Townsend is chair of the Institute of Human Virology, where scientists and researchers are leading the fight against HIV/AIDS under the direction of Dr. Robert Gallo. She also serves on the board of the Center for American Progress, the Brady Campaign to Prevent Gun Violence, the Center for International Policy, the YMCA of Greater New York, the Sheppard Pratt Health System, the Robert F. Kennedy Center for Justice and Human Rights, and the John F. Kennedy Library Foundation. In 1983, she founded the Robert F. Kennedy Human Rights Award.

A member of the Council on Foreign Relations and the Inter-American Dialogue, she has been a visiting fellow at the Kennedy School of Government at Harvard and currently is an adjunct professor at Georgetown. She graduated from Harvard and received her law degree from the University of New Mexico.

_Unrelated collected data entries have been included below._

-- ==== Sys2Proof/Machine/Cap.lean ====
section
/-!
DEFINITION. The commands of capture (spec/11): arming, triggers, hold-off, copying, draining, calibration, and SCHEDULE
(R36, R37, R248, R331).
-/
namespace Sys2Proof.Machine
open Sys2Proof

/-! ### Arming (R236, R238, R239, R247) -/

/-- ACTION ARM (R236, R247): from IDLE, HOLDOFF with its counts satisfied.  The status is BUSY in any other state. -/
def State.capArm (s : State) (c : Nat) : Status × State :=
  let x := s.capChan c
  if !(s.capCfg c).capOn then (.invalid, s)
  else if x.phase = .idle then
    (.ok, s.setCapChan c { x with
      phase := .holdoff, satisfied := true, holdAt := s.now, holdCount := 0, left := s.now, notArmed := some s.now, dead := 0
      missed := 0 })
  else (.busy, s)

/-- ACTION DISARM (R236, R247): to IDLE, after a record in progress. -/
def State.capDisarm (s : State) (c : Nat) : Status × State :=
  let x := s.capChan c
  if !(s.capCfg c).capOn then (.invalid, s)
  else if x.phase = .recording then (.ok, s.setCapChan c { x with disarm := true })
  else (.ok, s.setCapChan c { x with phase := .idle, frames := [] })

/-- A CAPTURE_ARM completes with the state of its channel (R333). -/
def State.capDone (s : State) (tag : BitVec 16) (c : Nat) (st : Status) : State :=
  s.mgmtDone .captureArm tag.toNat st (s.capChan c).phase.code

/-- CAPTURE_ARM with ACTION ARM (R247). -/
def execCaptureArmArm (tag : BitVec 16) (ch : Fin 8) (s : State) : Result :=
  let (st, t) := s.capArm ch
  s.served .captureArm tag (.next (t.capDone tag ch st))

/-- CAPTURE_ARM with ACTION DISARM (R247). -/
def execCaptureArmDisarm (tag : BitVec 16) (ch : Fin 8) (s : State) : Result :=
  let (st, t) := s.capDisarm ch
  s.served .captureArm tag (.next (t.capDone tag ch st))

/-- CAPTURE_ARM with ACTION FIRE (R230, R247): trigger 9 at the acceptance instant. -/
def execCaptureArmFire (tag : BitVec 16) (ch : Fin 8) (s : State) : Result :=
  s.served .captureArm tag (
    if !(s.capCfg ch).capOn then .next (s.capDone tag ch .invalid) else
    let (f, s) := s.capTrigger ch [⟨s.now, 9, 0, false⟩] (s.trigPoint s.now)
    .next (s.capDone tag ch (if f = .fired ∨ f = .merged then .ok else .degraded)))

/-- CAPTURE_ARM with ACTION ABORT (R247). -/
def execCaptureArmAbort (tag : BitVec 16) (ch : Fin 8) (s : State) : Result :=
  s.served .captureArm tag (
    if (s.capCfg ch).capOn && (s.capChan ch).phase == .recording then
      .next ((s.capComplete ch false true).capDone tag ch .ok)
    else .next (s.capDone tag ch .invalid))

/-- HOLDOFF_SATISFIED (R236, R238): the hold-off's time and triggers are reached, and for GUARANTEED the worst record fits;
the channel re-arms, or waits for XARM. -/
def execHoldoffSatisfied (ch : Fin 8) (s : State) : Result :=
  let x := s.capChan ch
  let r := s.capCfg ch
  let held := x.satisfied || (decide (x.holdAt + r.at 32 4 * 1000000 ≤ s.now) && decide (r.at 30 2 ≤ x.holdCount))
  let room := !r.capGuar || decide (s.act.capWorst r ≤ s.capFree ch)
  let waits := r.capXarm && !s.on Reg.CAP_X_XARM_IN
  when (x.phase == .holdoff && held && room) s
    ((if waits then s.setCapChan ch { x with phase := .waitXarm } else s.capArmed ch).capEvent 6 ch)

/-- XARM_CHANGE (R234, R236): the level at the XARM ball changes, which is the level driven where this unit is the master. -/
def execXarmChange (level : Bool) (s : State) : Result :=
  let ours := !s.cfOn Reg.CAP_X_XARM_MASTER || s.dark || s.on Reg.CAP_X_XARM_LEVEL == level
  when (ours && s.on Reg.CAP_X_XARM_IN != level) s (s.xarmChange level)

/-! ### Triggers (R230 to R235) -/

/-- An edge on TRIG_IN[n] that a measurement takes (R232): its delay after the pulse before it. -/
def State.calEdge (s : State) (n : Nat) (raw : Instant) : State :=
  match s.cap.cal with
  | none => s
  | some (start, sums) =>
    let p := (raw - start) / 10000
    let (sum, seen) := kvGetD sums n (0, 0)
    if !bitOf (s.rd Reg.CAP_CAL_IN_MASK) n || decide (raw < start) || decide (16 ≤ p) || bitOf seen p then s
    else { s with cap := { s.cap with cal := some (start, kvSet sums n (sum + ((raw - start) % 10000 : Nat), seen ||| 2 ^ p)) } }

/-- TRIG_IN_EDGE (R231): an edge on TRIG_IN[n], selected by EDGE, whose new level has persisted for MIN_NS (`held` ns since
the edge): it is time-stamped and counted, and fires channels as trigger n. -/
def execTrigInEdge (n : Fin 8) (rising : Bool) (held : Nat) (s : State) : Result :=
  let edge := s.cf (Reg.CAP_TIN_EDGE n)
  let raw := s.now - held
  let t := (((raw : Nat) : Int) - signed (s.cf (Reg.CAP_TIN_CAL_NS n)) 16).toNat
  let ok := (edge == 3 || edge == (if rising then 1 else 2)) && decide (s.cf (Reg.CAP_TIN_MIN_NS n) ≤ held)
  let s' := (s.bump .cap C.CAP_TIN_EDGES n).wrInstant (Reg.CAP_TIN_TS_S n) (Reg.CAP_TIN_TS_NS n) t
  let s' := if rising then s'.calEdge n raw else s'
  when (ok && !s.dark) s (s'.trigger [⟨t, n, 0, false⟩] (s'.trigPoint t))

/-- XFIRE_EDGE (R234): a rising edge on XFIRE is trigger 8, unless it begins while this unit drives the line. -/
def execXfireEdge (s : State) : Result :=
  let driving := match s.cap.xfire with | some (t, true) => decide (s.now < t) | _ => false
  let t := s.now - s.cf Reg.CAP_X_XFIRE_DLY_NS
  let s' := (State.wr { s with cap := { s.cap with xfire := some (s.now + 1000, false) } } Reg.CAP_X_XFIRE_IN 1).bump .cap
    C.CAP_XFIRE_EDGES
  when (!driving && !s.dark) s (s'.trigger [⟨t, 8, 0, false⟩] (s'.trigPoint t))

/-- XFIRE_PULSE_END (R234): the 1 us pulse on XFIRE ends. -/
def execXfirePulseEnd (s : State) : Result :=
  match s.cap.xfire with
  | some (t, _) =>
    when (decide (t ≤ s.now)) s (State.wr { s with cap := { s.cap with xfire := none } } Reg.CAP_X_XFIRE_IN 0)
  | none => .next s

/-- TRIG_OUT_PULSE_END (R253): the width of a pulse on TRIG_OUT[k] is over. -/
def execTrigOutPulseEnd (k : Fin 4) (s : State) : Result :=
  match kvGet? s.cap.tout k with
  | some t => when (decide (t ≤ s.now)) s { s with cap := { s.cap with tout := kvDel s.cap.tout k } }
  | none => .next s

/-! ### Calibration (R232) -/

/-- CAP_CAL_START (R232): a CAP_CAL write with START 1 begins the measurement; it is discarded while BUSY. -/
def execCapCalStart (word : BitVec 32) (s : State) : Result :=
  if !s.barOpen 0x1500D0 || s.on Reg.CAP_CAL_BUSY then .next s else
  let v := word.toNat
  let s := ((s.wr Reg.CAP_CAL_OUT (bits v 24 2)).wr Reg.CAP_CAL_IN_MASK (bits v 16 8)).wr Reg.CAP_CAL_BUSY 1
  let k := bits v 24 2
  let s := { s with cap := { s.cap with cal := some (s.now, []), tout := kvDel s.cap.tout k } }
  .next ((List.range 16).foldl (fun s p => s.emit (.trigOut k (s.now + 10000 * p))) s)

/-- CAP_CAL_DONE (R232): after the 16 pulses, the mean delay of every selected input that saw all of them is written, and
event 135 is raised with the pin. -/
def execCapCalDone (s : State) : Result :=
  match s.cap.cal with
  | none => .next s
  | some (start, sums) =>
    let t := (List.range 8).foldl (fun s n =>
      if !bitOf (s.rd Reg.CAP_CAL_IN_MASK) n then s else
      let (sum, seen) := kvGetD sums n (0, 0)
      if seen = 2 ^ 16 - 1 then
        (s.wr (Reg.CAP_CAL_RES_DELAY n) (sum % 2 ^ 24).toNat).wr (Reg.CAP_CAL_RES_VALID n) 1
      else s.wr (Reg.CAP_CAL_RES_VALID n) 0) s
    let t := State.wr { t with cap := { t.cap with cal := none } } Reg.CAP_CAL_BUSY 0
    when (decide (start + 160000 ≤ s.now)) s (t.capEvent 7 (s.rd Reg.CAP_CAL_OUT))

/-! ### Copying (R240 to R242) -/

/-- The next slice that a record takes: the earliest held in the store after the one last taken, in its highest revision. -/
def State.nextSliceItem (s : State) (c : Nat) : Option Revision :=
  let mine := s.acted.filter (fun v => s.capWants c 0 v.instant (8192 * v.instant))
  mine.foldl (fun best v => match best with
    | none => some v
    | some b => if v.instant < b.instant ∨ (v.instant = b.instant ∧ b.rev < v.rev) then some v else some b) none

/-- Some slice of the window before `t` is still to be released. -/
def State.slicesToCome (s : State) (r : CapRec) (t : Instant) : Bool :=
  s.openSlices.any (fun x => decide (r.start ≤ x.instant) && decide (x.instant ≤ r.stop) && decide (x.instant < t))
    || (s.producing && decide (s.stch.next ≤ r.stop) && decide (s.stch.next < t))

/-- The next sample that a record takes, by instant and then entry. -/
def State.nextSample (s : State) (c : Nat) : Option RawSv :=
  (s.rawSv.filter (s.wantsSample c)).foldl (fun best v => match best with
    | none => some v
    | some b => if 8192 * v.instant + v.entry < 8192 * b.instant + b.entry then some v else some b) none

/-- The record of channel `c` completes when no slice of its window is left to take. -/
def State.capFinish (s : State) (c : Nat) : State :=
  match (s.capChan c).rcd with
  | none => s
  | some r =>
    if (s.nextSliceItem c).isNone && !s.slicesToCome r (r.stop + 1) then s.capComplete c false false else s

/-- CAPTURE_COPY (R240): the next slice or sample of the window is copied once its instant lies SETTLE_MS back. -/
def execCaptureCopy (ch : Fin 8) (s : State) : Result :=
  let c := ch.val
  if s.on Reg.ERR_STAT_FATAL then .next s else
  match (s.capChan c).rcd with
  | none => .next s
  | some r =>
    match r.cfg.capSource with
    | 0 =>
      match s.nextSliceItem c with
      | none => .next (s.capFinish c)
      | some v =>
        when (decide (v.instant + r.cfg.capSettle ≤ s.now) && !s.slicesToCome r v.instant) s
          ((s.capTake c (8192 * v.instant) (.slice v)).capFinish c)
    | 1 =>
      match s.nextSample c with
      | none => .next s
      | some v =>
        when (decide (v.instant + r.cfg.capSettle ≤ s.now)) s
          (s.capTake c (8192 * v.instant + v.entry) (.sample v (s.epochAt v.instant)))
    | _ => .next s

/-- CAPTURE_WINDOW_END (R240): the time base passes the end of a raw record's window, for samples SETTLE_MS later and with
every sample held copied; recording completes. -/
def execCaptureWindowEnd (ch : Fin 8) (s : State) : Result :=
  let c := ch.val
  if s.on Reg.ERR_STAT_FATAL then .next s else
  match (s.capChan c).rcd with
  | none => .next s
  | some r =>
    let ended := match r.cfg.capSource with
      | 0 => false
      | 1 => decide (r.stop + r.cfg.capSettle < s.now) && (s.nextSample c).isNone
      | _ => decide (r.stop < s.now)
    when ended s (s.capComplete c false false)

/-! ### Drain (R246, R325) -/

/-- The bytes of a cause entry (R245). -/
def CapCause.image (k : CapCause) : List Byte :=
  instBytes k.time ++ leBytes 2 k.trigger ++ leBytes 1 k.rev ++ leBytes 1 (natOf k.late) ++ leBytes 2 0

/-- The instant of an item. -/
def CapItem.instant : CapItem → Instant
  | .slice r => r.instant
  | .sample v _ => v.instant
  | .frame f => f.ts

/-- The bytes of an item (R245). -/
def CapItem.image : CapItem → List Byte
  | .slice r => r.bytes
  | .sample v epoch =>
    instBytes v.instant ++ leBytes 2 v.entry ++ leBytes 2 v.smpCnt ++ leBytes 1 v.values.length ++ leBytes 1 v.q ++ leBytes 4 epoch
      ++ leBytes 4 0 ++ (v.values.map (fun x => beBytes 4 x.1.toNat ++ beBytes 4 x.2.toNat)).flatten
  | .frame f =>
    instBytes f.ts ++ leBytes 1 f.port ++ leBytes 1 (natOf f.snapped + 2 * natOf f.fcsErr) ++ leBytes 2 f.wireLen ++ leBytes 2 f.capLen
      ++ List.replicate 16 0 ++ (f.bytes ++ List.replicate ((f.capLen + 7) / 8 * 8) 0).take ((f.capLen + 7) / 8 * 8)

/-- An item in its place of the payload: frames stand in order of their time-stamps (R245). -/
def payloadInsert (l : List CapItem) (i : CapItem) : List CapItem :=
  l.filter (fun x => decide (x.instant ≤ i.instant)) ++ i :: l.filter (fun x => decide (i.instant < x.instant))

/-- The bytes of a record of channel `c` (R244, R245). -/
def CapRec.image (r : CapRec) (c : Nat) : List Byte :=
  let items := if r.cfg.capSource = 2 then r.items.foldl payloadInsert [] else r.items
  let first := match items.head? with | some i => i.instant | none => 0
  let last := match items.getLast? with | some i => i.instant | none => 0
  let primary := (r.causes.map (·.trigger)).foldl min 271
  let h := leBytes 4 0x52504143 ++ leBytes 2 1 ++ leBytes 1 c ++ leBytes 1 r.cfg.capSource ++ leBytes 4 r.seq
    ++ leBytes 2 (natOf r.cfg.capGuar + 2 * natOf r.overflow + 4 * natOf r.preShort + 8 * natOf r.aborted
        + 16 * natOf (r.causes.any (fun k => k.late)) + 32 * natOf r.xfireSent)
    ++ leBytes 2 primary ++ leBytes 4 r.mask ++ leBytes 4 r.epoch ++ instBytes r.tp ++ leBytes 1 r.causes.length ++ leBytes 1 0
    ++ leBytes 8 r.dead ++ leBytes 4 r.missed ++ leBytes 4 (r.cfg.at 20 4) ++ leBytes 4 (r.cfg.at 24 4)
    ++ instBytes first ++ leBytes 2 0 ++ instBytes last ++ leBytes 2 0 ++ leBytes 4 items.length ++ leBytes 8 r.bytes
    ++ leBytes 4 r.lost ++ instBytes r.done ++ List.replicate 18 0
  h ++ leBytes 4 (crc32 h) ++ (r.causes.map CapCause.image).flatten ++ (items.map CapItem.image).flatten

/-- A capture completion (R325). -/
def captureCpl (c nbuf len : Nat) : Nat := Status.ok.code + 2 ^ 8 * c + 2 ^ 32 * nbuf + 2 ^ 64 * len

/-- The drain of channel `c` waits: event 133, once for each wait. -/
def State.drainWaits (s : State) (c : Nat) : State :=
  let x := s.capChan c
  if x.waiting then s else (s.setCapChan c { x with waiting := true }).capEvent 5 c

/-- When the first record to drain of channel `c` completed, where its ring is `ring`. -/
def State.drainFrom (s : State) (ring c : Nat) : Option Instant :=
  match (s.capChan c).queue with
  | r :: _ => if r.cfg.at 1 1 = ring then some r.done else none
  | [] => none

/-- The channel whose record is drained next to a ring that several share: one whose record is there in part, else the record
completed first. -/
def State.drainer (s : State) (ring : Nat) : Option Nat :=
  let cs := capChans.filter (fun c => (s.drainFrom ring c).isSome)
  match cs.find? (fun c => decide (0 < (s.capChan c).drained)) with
  | some c => some c
  | none => cs.foldl (fun best c => match best with
      | none => some c
      | some b => if (s.drainFrom ring c).getD 0 < (s.drainFrom ring b).getD 0 then some c else some b) none

/-- CAPTURE_DRAIN (R246, R316, R345, R352): the first record to drain fills the buffers its ring has; with the last one
its completion is produced.  Without a buffer, or on a fault, the drain waits; a record whose ring serves no capture is
discarded. -/
def execCaptureDrain (ch : Fin 8) (dma : Dma) (s : State) : Result :=
  let c := ch.val
  let x := s.capChan c
  if s.on Reg.ERR_STAT_FATAL then .next s else
  match x.queue with
  | [] => .next s
  | r :: rest =>
    let ring := r.cfg.at 1 1
    let size := s.bufSize ring
    let need := (r.len + size - 1) / size
    let have_ := s.buffers ring
    if !s.ringIs ring 4 then
      .next ((s.setCapChan c { x with queue := rest, drained := 0, waiting := false }).bump .hif C.HIF_MISROUTED ring)
    else if !s.hostUp || !s.chanFree ring || s.drainer ring != some c then .next s
    else if have_ = 0 then .next (s.drainWaits c)
    else
      let n := min (need - x.drained) have_
      let first := (s.rd (Reg.HIF_RING_STAT_SQ_HEAD ring) + 65536 - x.drained % 65536) % 65536
      let (ok, t) := s.dma ring 1 true first (x.drained + min n (dma.offset / size + 1))
        (s.bufferAddr ring (dma.offset / size)) ⟨dma.offset % size, dma.walk⟩
      if !ok then .next (t.drainWaits c) else
      let t := t.takeBuffers ring n
      if x.drained + n < need then .next (t.setCapChan c { x with drained := x.drained + n, waiting := false })
      else
        let t := t.setCapChan c { x with queue := rest, drained := 0, waiting := false, sent := x.sent ++ [r] }
        .next ((t.emit (.capture ring need c (r.image c))).complete ring (captureCpl c need r.len))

As lieutenant governor of Maryland, Kathleen oversaw the state's economic development, transportation, public safety, and juvenile justice programs. Earlier, as deputy assistant attorney general of the United States, she helped found the Police Corps, which gives college scholarships to young people who pledge to work as police officers after graduating. She also was the founder and director of the Maryland Student Service Alliance, where she led the fight to make Maryland the first--and still only--state where community service is a high school graduation requirement.

Kathleen lives in Baltimore with her husband, David, a professor at St. John's College in Annapolis. They have four daughters, Meaghan, Maeve, Kate, and Kerry. She is the author of Failing America's Faithful: How Today's Churches Mixed God with Politics and Lost Their Way.